China Isn't Winning the Race for Space
By the middle of the century, nuclear-powered Chinese shuttles will regularly ply interplanetary space, carrying workers between mining colonies on distant planets and asteroids. If that, like much else published on the front page of the People's Daily, the flagship newspaper of the Communist Party, sounds like propaganda, remember that China has in barely two decades built up what's arguably the world's second-most-advanced space program, after America's. U.S. strategists warn that Chinese progress in space could soon threaten U.S. military superiority globally.
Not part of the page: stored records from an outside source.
/-- The one quotient of two `i32` that is no `i32` is the overflow (R73). -/
theorem truncDiv_bounds (h : ¬ (x.toInt = -2147483648 ∧ y.toInt = -1)) :
    -2 ^ 31 ≤ truncDiv x y ∧ truncDiv x y < 2 ^ 31 := by
  have hx := toInt_bounds x
  unfold truncDiv
  by_cases hone : y.toInt = 1
  · rw [hone, Int.tdiv_one]
    exact hx
  by_cases hneg : y.toInt = -1
  · rw [hneg, Int.tdiv_neg, Int.tdiv_one]
    omega
  by_cases hzero : y.toInt = 0
  · rw [hzero, Int.tdiv_zero]
    omega
  have hhalf : (x.toInt.tdiv y.toInt).natAbs ≤ x.toInt.natAbs / 2 := by
    rw [Int.natAbs_tdiv]
    exact Nat.div_le_div_left (by omega) (by omega)
  omega

/-- `div` by a non-zero divisor (R73, D10). -/
theorem divWord_of_ne_zero (o x : Word) (hy : y ≠ 0) : ∃ r, divWord o x y = .ok r ∧
    if x.toInt = -2147483648 ∧ y.toInt = -1 then r = o else r.toInt = x.toInt.tdiv y.toInt := by
  unfold divWord
  rw [if_neg hy]
  by_cases hov : x.toInt = -2147483648 ∧ y.toInt = -1
  · exact ⟨o, if_pos (divOverflows_iff.2 hov), by rw [if_pos hov]⟩
  · refine ⟨_, if_neg (mt divOverflows_iff.1 hov), ?_⟩
    have hq := truncDiv_bounds hov
    rw [if_neg hov, toInt_toI32, wrap32_of_mem hq.1 hq.2]
    rfl

end division

/-- Settles O40: the result is the truncated quotient or the parameter, and the faults come in the order of the two-source
sequence. -/
theorem divTruncatesToSlot : Obligations.DivTruncatesToSlot := by
  intro d a b s
  rw [exec_div]
  refine ⟨fun hm ha hb hd hy => ?stores, fun ha hb hy => ?zeroDivisor, fun h => ?unreadable,
    fun ha hb hy hd => ?destination, (Laws.Header.div d a b).1⟩
  case stores =>
    obtain ⟨r, hr, hdiv⟩ := divWord_of_ne_zero s.params.divOverflowResult (s.valueOf a) hy
    obtain ⟨t, ht, hframe⟩ := State.store_of_validAddr hm hd .div r
    exact ⟨t, r, (State.compute2_of_ok ha hb hr .div d).trans ht, hframe, hdiv⟩
  case zeroDivisor => exact State.compute2_of_error ha hb (by rw [hy, divWord_zero]) .div d
  case unreadable => exact State.compute2_of_unreadable h .div d
  case destination =>
    obtain ⟨r, hr, -⟩ := divWord_of_ne_zero s.params.divOverflowResult (s.valueOf a) hy
    rw [State.compute2_of_ok ha hb hr, State.store_of_not_validAddr hd]
    rfl

end Sys2Proof.Machine
end

section
/-! SUPPORT. Control transfer and the colour (43_control_flow.md R80; 44_draw_io.md R84): the statements about `jmp` and
`color`. -/

namespace Sys2Proof.Machine

open Sys2Proof

/-- A taken jump to or beyond `PROG_LEN` ends the run at the next step (D12). -/
theorem run_two_of_jmp_past_end {s : State} {t : Word} {c : Operand} (hsched : s.schedule = [])
    (habout : AboutToRun s (.jmp t c)) (hc : s.readable c) (hne : s.valueOf c ≠ 0)
    (hend : s.params.imem.length ≤ t.toNat) : core.run 2 s = .next (s.jumpTo t.toNat).endRun := by
  have hjump : step s = .next (s.jumpTo t.toNat) := by
    rw [stepRunsTheDecodedInstruction s _ habout, State.turnTaken_of_schedule_nil hsched, exec_jmp_of_ne_zero hc hne]
  have hturn : EngineTurn (s.jumpTo t.toNat) := .inl (congrArg List.head? hsched)
  have hstop := step_of_runEnded hturn habout.running (.inl hend)
  rw [State.turnTaken_of_schedule_nil (s := s.jumpTo t.toNat) hsched] at hstop
  exact (core_run_succ hjump 1).trans (core_run_succ hstop 0)

/-- Settles O45, by the condition's value, and for a jump past the end by the two steps. -/
theorem jmpSetsOrAdvancesPc : Obligations.JmpSetsOrAdvancesPc := by
  intro t c s
  refine ⟨fun hc hne => exec_jmp_of_ne_zero hc (mt (toInt_eq_zero_iff _).2 hne) t,
    fun hc h0 => exec_jmp_of_eq_zero hc ((toInt_eq_zero_iff _).1 h0) t, fun hc => ?unreadable, (Laws.Header.jmp t c).1,
    run_two_of_jmp_past_end⟩
  case unreadable => rw [exec_jmp, execJmp_eq, if_neg hc, State.raise_eq]; rfl

/-- The low byte of a component is its remainder modulo 256, negative ones included (D15). -/
theorem toNat_lowByte (x : Word) : ((lowByte x).toNat : Int) = x.toInt % 256 := by
  have hlow : (lowByte x).toNat = x.toNat % 256 := by
    simp [lowByte, BitVec.extractLsb'_toNat]
  have hx := BitVec.toInt_eq_toNat_cond x
  split at hx <;> omega

/-- Settles O46: all three components are read before the append, and the colour is their low bytes. -/
theorem colorAppendsAndSetsColour : Obligations.ColorAppendsAndSetsColour := by
  intro r g b s
  have hexec : exec (.color r g b) s = execColor r g b s := rfl
  rw [hexec, execColor_eq]
  refine ⟨fun hr hg hb hroom => ?appends, fun h => ?unreadable, (Laws.Header.color r g b).1⟩
  case appends =>
    rw [if_pos ⟨hr, hg, hb⟩, State.emit_eq, if_pos (s.hasRoom_iff.2 hroom)]
    exact ⟨_, rfl, rfl, toNat_lowByte _, toNat_lowByte _, toNat_lowByte _⟩
  case unreadable => rw [if_neg h, State.raise_eq]; rfl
It's important to remember something else important, too, though. When it comes to the commercial future of outer space, China isn't just competing against the U.S. or Russian government. The real race is against nimble private companies like Space Exploration Technologies Corp. and Blue Origin LLC -- and there, China's advantages are far less evident.
It's true that by comparison to China, the U.S. space program appears to have stagnated. Americans haven't left low-Earth orbit since the last moon landing in 1972. The International Space Station -- history's most expensive scientific instrument -- is underutilized, and presidential plans to return to the moon have faltered over the last two decades. Worse yet, NASA's current effort to build a new rocket and crew module to send Americans beyond Earth orbit is years late, over budget and testing the patience of key supporters in Congress.
Meanwhile, in 2003, China became just the third nation to launch a human into space on its own rocket. It's operated a small space station and engineered a robotic landing on the moon. Within its sights are even more ambitious goals, including a mission to retrieve and return lunar samples, as well as the construction and operation of a manned space station. If the U.S.-led ISS isn't replaced or extended beyond 2024 (there are no current plans to do so), the Chinese orbiter would be humanity's sole space outpost.
Yet, thus far China's centrally planned and military-centered space program has only replicated achievements made decades ago by other national space programs. The country appears to be following the template set by NASA starting in the 1950s, whereby simple human space flight leads to the establishment of a lunar program and an eventual space station. Even China's boldest initiative -- developing those nuclear rocket engines for interplanetary space shuttles -- isn't a new idea. From 1955 to 1972, the U.S. conducted its own nuclear rocket research, which Congress canceled in 1973 over cost concerns.
Today, the most innovative research into space travel has shifted to the private sector, especially in the U.S. SpaceX's commercial rockets have not only cut the cost of launching into Earth orbit. They're precursors to bigger rockets the company hopes will send humans to Mars before the end of the 2020s, long before China's state-funded program achieves the same.
Likewise, just last month, Jeff Bezos' Blue Origin successfully tested a new rocket engine that could help establish a permanent presence on the lunar surface starting in 2020 -- the year that China targets "parity" with U.S. rocket technology. And privately held Bigelow Aerospace LLC is planning to put an inflatable space habitat into orbit around the moon within five years.
Notably, these private-sector accomplishments are being made well ahead of NASA's long-term planning (insofar as the planning exists) and below NASA's budgets. According to one notorious NASA study, it would've cost the agency between $1.7 billion and $4 billion to develop SpaceX's Falcon 9 rocket. SpaceX did it for $390 million.
Is there any reason to believe that the China National Space Administration is any more efficient than NASA, the European Space Agency or other national space programs? A lack of transparency makes it difficult to judge its effectiveness, especially with budgets. But its development path hints at a conservative mindset, while its recent focus on unattainable benchmarks like matching U.S. rocket technology by 2020 seems to be a sign of the kinds of political pressures that divert resources from their best possible use.
The Chinese government isn't unaware that the private space sector has advantages over state-run space agencies. In recent years several companies, all with deep ties to China's space and military authorities, have been allowed to set up operations. But China's space agency is unlikely to tolerate much competition from these upstarts. And already established private space companies like SpaceX will be well past Earth orbit before either China's government or its private companies make their first forays that far. In the race for space, the U.S. may yet prevail.